Supplied records Block Start

-- ==== Sys2Proof/Laws/State.lean ====
section
/-! SUPPORT. What each named update of the state leaves as it was: one lemma per field per update, and what the reads of the registers, the spokes, the channels and the pairs give after them. -/
namespace Sys2Proof.Laws
open Sys2Proof.Machine

variable (s : State)

/-! `setReg` changes `regs` alone. -/
@[simp] theorem setReg_bc (off : Nat) (v : Word) : (setReg s off v).bc = s.bc := rfl
@[simp] theorem setReg_coreReset (off : Nat) (v : Word) : (setReg s off v).coreReset = s.coreReset := rfl
@[simp] theorem setReg_resetAge (off : Nat) (v : Word) : (setReg s off v).resetAge = s.resetAge := rfl
@[simp] theorem setReg_released (off : Nat) (v : Word) : (setReg s off v).released = s.released := rfl
@[simp] theorem setReg_coldStart (off : Nat) (v : Word) : (setReg s off v).coldStart = s.coldStart := rfl
@[simp] theorem setReg_bootDue (off : Nat) (v : Word) : (setReg s off v).bootDue = s.bootDue := rfl
@[simp] theorem setReg_cad (off : Nat) (v : Word) : (setReg s off v).cad = s.cad := rfl
@[simp] theorem setReg_spokes (off : Nat) (v : Word) : (setReg s off v).spokes = s.spokes := rfl
@[simp] theorem setReg_cores (off : Nat) (v : Word) : (setReg s off v).cores = s.cores := rfl
@[simp] theorem setReg_progs (off : Nat) (v : Word) : (setReg s off v).progs = s.progs := rfl
@[simp] theorem setReg_chans (off : Nat) (v : Word) : (setReg s off v).chans = s.chans := rfl
@[simp] theorem setReg_sysBuf (off : Nat) (v : Word) : (setReg s off v).sysBuf = s.sysBuf := rfl
@[simp] theorem setReg_dl (off : Nat) (v : Word) : (setReg s off v).dl = s.dl := rfl
@[simp] theorem setReg_avl (off : Nat) (v : Word) : (setReg s off v).avl = s.avl := rfl
@[simp] theorem setReg_mem (off : Nat) (v : Word) : (setReg s off v).mem = s.mem := rfl
@[simp] theorem setReg_lck (off : Nat) (v : Word) : (setReg s off v).lck = s.lck := rfl
@[simp] theorem setReg_str (off : Nat) (v : Word) : (setReg s off v).str = s.str := rfl
@[simp] theorem setReg_fab (off : Nat) (v : Word) : (setReg s off v).fab = s.fab := rfl
@[simp] theorem setReg_timers (off : Nat) (v : Word) : (setReg s off v).timers = s.timers := rfl
@[simp] theorem setReg_pmc (off : Nat) (v : Word) : (setReg s off v).pmc = s.pmc := rfl
@[simp] theorem setReg_pwr (off : Nat) (v : Word) : (setReg s off v).pwr = s.pwr := rfl
@[simp] theorem setReg_nrg (off : Nat) (v : Word) : (setReg s off v).nrg = s.nrg := rfl
@[simp] theorem setReg_chry (off : Nat) (v : Word) : (setReg s off v).chry = s.chry := rfl
@[simp] theorem setReg_pen (off : Nat) (v : Word) : (setReg s off v).pen = s.pen := rfl
@[simp] theorem setReg_cfg (off : Nat) (v : Word) : (setReg s off v).cfg = s.cfg := rfl
@[simp] theorem setReg_host (off : Nat) (v : Word) : (setReg s off v).host = s.host := rfl
@[simp] theorem setReg_dbg (off : Nat) (v : Word) : (setReg s off v).dbg = s.dbg := rfl
@[simp] theorem setReg_free (off : Nat) (v : Word) : (setReg s off v).free = s.free := rfl
@[simp] theorem setReg_pending (off : Nat) (v : Word) : (setReg s off v).pending = s.pending := rfl

/-! `orReg` changes `regs` alone. -/
@[simp] theorem orReg_bc (off : Nat) (v : Word) : (orReg s off v).bc = s.bc := rfl
@[simp] theorem orReg_coreReset (off : Nat) (v : Word) : (orReg s off v).coreReset = s.coreReset := rfl
@[simp] theorem orReg_resetAge (off : Nat) (v : Word) : (orReg s off v).resetAge = s.resetAge := rfl
@[simp] theorem orReg_released (off : Nat) (v : Word) : (orReg s off v).released = s.released := rfl
@[simp] theorem orReg_coldStart (off : Nat) (v : Word) : (orReg s off v).coldStart = s.coldStart := rfl
@[simp] theorem orReg_bootDue (off : Nat) (v : Word) : (orReg s off v).bootDue = s.bootDue := rfl
@[simp] theorem orReg_cad (off : Nat) (v : Word) : (orReg s off v).cad = s.cad := rfl
@[simp] theorem orReg_spokes (off : Nat) (v : Word) : (orReg s off v).spokes = s.spokes := rfl
@[simp] theorem orReg_cores (off : Nat) (v : Word) : (orReg s off v).cores = s.cores := rfl
@[simp] theorem orReg_progs (off : Nat) (v : Word) : (orReg s off v).progs = s.progs := rfl
@[simp] theorem orReg_chans (off : Nat) (v : Word) : (orReg s off v).chans = s.chans := rfl
@[simp] theorem orReg_sysBuf (off : Nat) (v : Word) : (orReg s off v).sysBuf = s.sysBuf := rfl
@[simp] theorem orReg_dl (off : Nat) (v : Word) : (orReg s off v).dl = s.dl := rfl
@[simp] theorem orReg_avl (off : Nat) (v : Word) : (orReg s off v).avl = s.avl := rfl
@[simp] theorem orReg_mem (off : Nat) (v : Word) : (orReg s off v).mem = s.mem := rfl
@[simp] theorem orReg_lck (off : Nat) (v : Word) : (orReg s off v).lck = s.lck := rfl
@[simp] theorem orReg_str (off : Nat) (v : Word) : (orReg s off v).str = s.str := rfl
@[simp] theorem orReg_fab (off : Nat) (v : Word) : (orReg s off v).fab = s.fab := rfl
@[simp] theorem orReg_timers (off : Nat) (v : Word) : (orReg s off v).timers = s.timers := rfl
@[simp] theorem orReg_pmc (off : Nat) (v : Word) : (orReg s off v).pmc = s.pmc := rfl
@[simp] theorem orReg_pwr (off : Nat) (v : Word) : (orReg s off v).pwr = s.pwr := rfl
@[simp] theorem orReg_nrg (off : Nat) (v : Word) : (orReg s off v).nrg = s.nrg := rfl
@[simp] theorem orReg_chry (off : Nat) (v : Word) : (orReg s off v).chry = s.chry := rfl
@[simp] theorem orReg_pen (off : Nat) (v : Word) : (orReg s off v).pen = s.pen := rfl
@[simp] theorem orReg_cfg (off : Nat) (v : Word) : (orReg s off v).cfg = s.cfg := rfl
@[simp] theorem orReg_host (off : Nat) (v : Word) : (orReg s off v).host = s.host := rfl
@[simp] theorem orReg_dbg (off : Nat) (v : Word) : (orReg s off v).dbg = s.dbg := rfl
@[simp] theorem orReg_free (off : Nat) (v : Word) : (orReg s off v).free = s.free := rfl
@[simp] theorem orReg_pending (off : Nat) (v : Word) : (orReg s off v).pending = s.pending := rfl
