-- ==== Sys2Proof/Tests/Slice0.lean ====
section
/-! SUPPORT. Small tests: the well-formedness checks refuse, worked values of the spec, and for each statement's hypotheses a concrete
state and operands that meet them, with a look at one or two fields of the result. -/
namespace Sys2Proof.Tests
open Sys2Proof Sys2Proof.Machine
set_option Elab.async false

/-! ## Small states -/

/-- A released block with memory ready, every bank owned by cluster 0, the debug domain powered. -/
def blk : State := { ({} : State) with
  coreReset := false, released := true, bc := 5000, coldStart := false, bootDue := false
  mem := { ({} : Memory) with initDone := true, banks := ({} : Memory).banks.map fun k => { k with owner := 0 } }
  pwr := { ({} : Power) with vdbgGood := true, vmemGood := true, vcoreGood := true } }
/-- A bank segment over the first 64 KiB with every right. -/
def seg : BitVec 64 := 0x9C00FFFF00000000
/-- A running spoke whose registers hold their own numbers. -/
def spr : Spoke := { ({} : Spoke) with
  listed := true, st := .run, pc := 16, g := #v[0, 1, 2, 3, 4, 5, 6, 7, 8, 9, 10, 11, 12, 13, 14, 15], s := Vector.replicate 8 seg }
/-- Spoke 5 runs beside its master, spoke 0. -/
def sRun : State := { blk with spokes := [(0, { spr with pc := 64 }), (5, spr)] }
/-- sRun with another spoke 5. -/
def with5 (f : Spoke → Spoke) : State := { blk with spokes := [(0, { spr with pc := 64 }), (5, f spr)] }
/-- The command answers a next state that passes a look. -/
def nx (o : Host.Outcome State Fault Refusal) (p : State → Bool) : Bool :=
  match o with
  | .next t => p t
  | _ => false

/-! ## Well-formedness: a term that each check refuses (R50, R85 to R95, R144 to R150, R192, R194, R245, R265, R272) -/

theorem test_wf_element : (Instr.vins 5 true 8 0 0).wellFormed = false ∧ (Instr.vext 5 true 8 0 0).wellFormed = false
    ∧ (Instr.vins 5 false 8 0 0).wellFormed = true := by decide
theorem test_wf_div_stop : (Instr.div 5 .signed 1 1 2 3).wellFormed = false ∧ (Instr.stop 5 true 1 0).wellFormed = false
    ∧ (Instr.stop 5 false 1 0).wellFormed = true := by decide
theorem test_wf_channels : (Instr.truncatedMessageEnter 0x3400).wellFormed = false
    ∧ (Instr.workMessageDeliver 0x3400).wellFormed = false ∧ (Instr.resultRecord 0x3400).wellFormed = false
    ∧ (Instr.resultRecord 0x33FF).wellFormed = true := by decide
theorem test_wf_retire_poll : (Instr.avlRetire 52).wellFormed = false ∧ (Instr.avlRetire 51).wellFormed = true
    ∧ (Instr.mirrorSend 0 []).wellFormed = false := by decide
theorem test_wf_frames : (Instr.mirror 0 ⟨0xF0, 0, [], true, .good, clean⟩).wellFormed = false
    ∧ (Instr.ckptRecord 0 ⟨0xF3, 0, [0], true, .good, clean⟩).wellFormed = false
    ∧ (Instr.ethFrameReceived 0 ⟨[0], 64, true, clean⟩).wellFormed = false := by decide
theorem test_wf_sequencer : (Instr.chryDrive 0 false 3 2 true).wellFormed = false ∧ (Instr.chryFloat 0 3 2).wellFormed = false
    ∧ (Instr.chryLoopDec 0 48).wellFormed = false ∧ (Instr.chryLoopJumpF0 0 48).wellFormed = false
    ∧ (Instr.chryLoopJump 0 48).wellFormed = false := by decide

Supplied records Block End

▶ **Task prompt**: Copy only this part of the entries above: the line with "(setReg s off v).nrg = s.nrg := rfl", the line with "(setReg s off v).pen = s.pen := rfl", and the lines between, all exactly as written.

▶ **Output for this task**:
@[simp] theorem setReg_nrg (off : Nat) (v : Word) : (setReg s off v).nrg = s.nrg := rfl
@[simp] theorem setReg_chry (off : Nat) (v : Word) : (setReg s off v).chry = s.chry := rfl
@[simp] theorem setReg_pen (off : Nat) (v : Word) : (setReg s off v).pen = s.pen := rfl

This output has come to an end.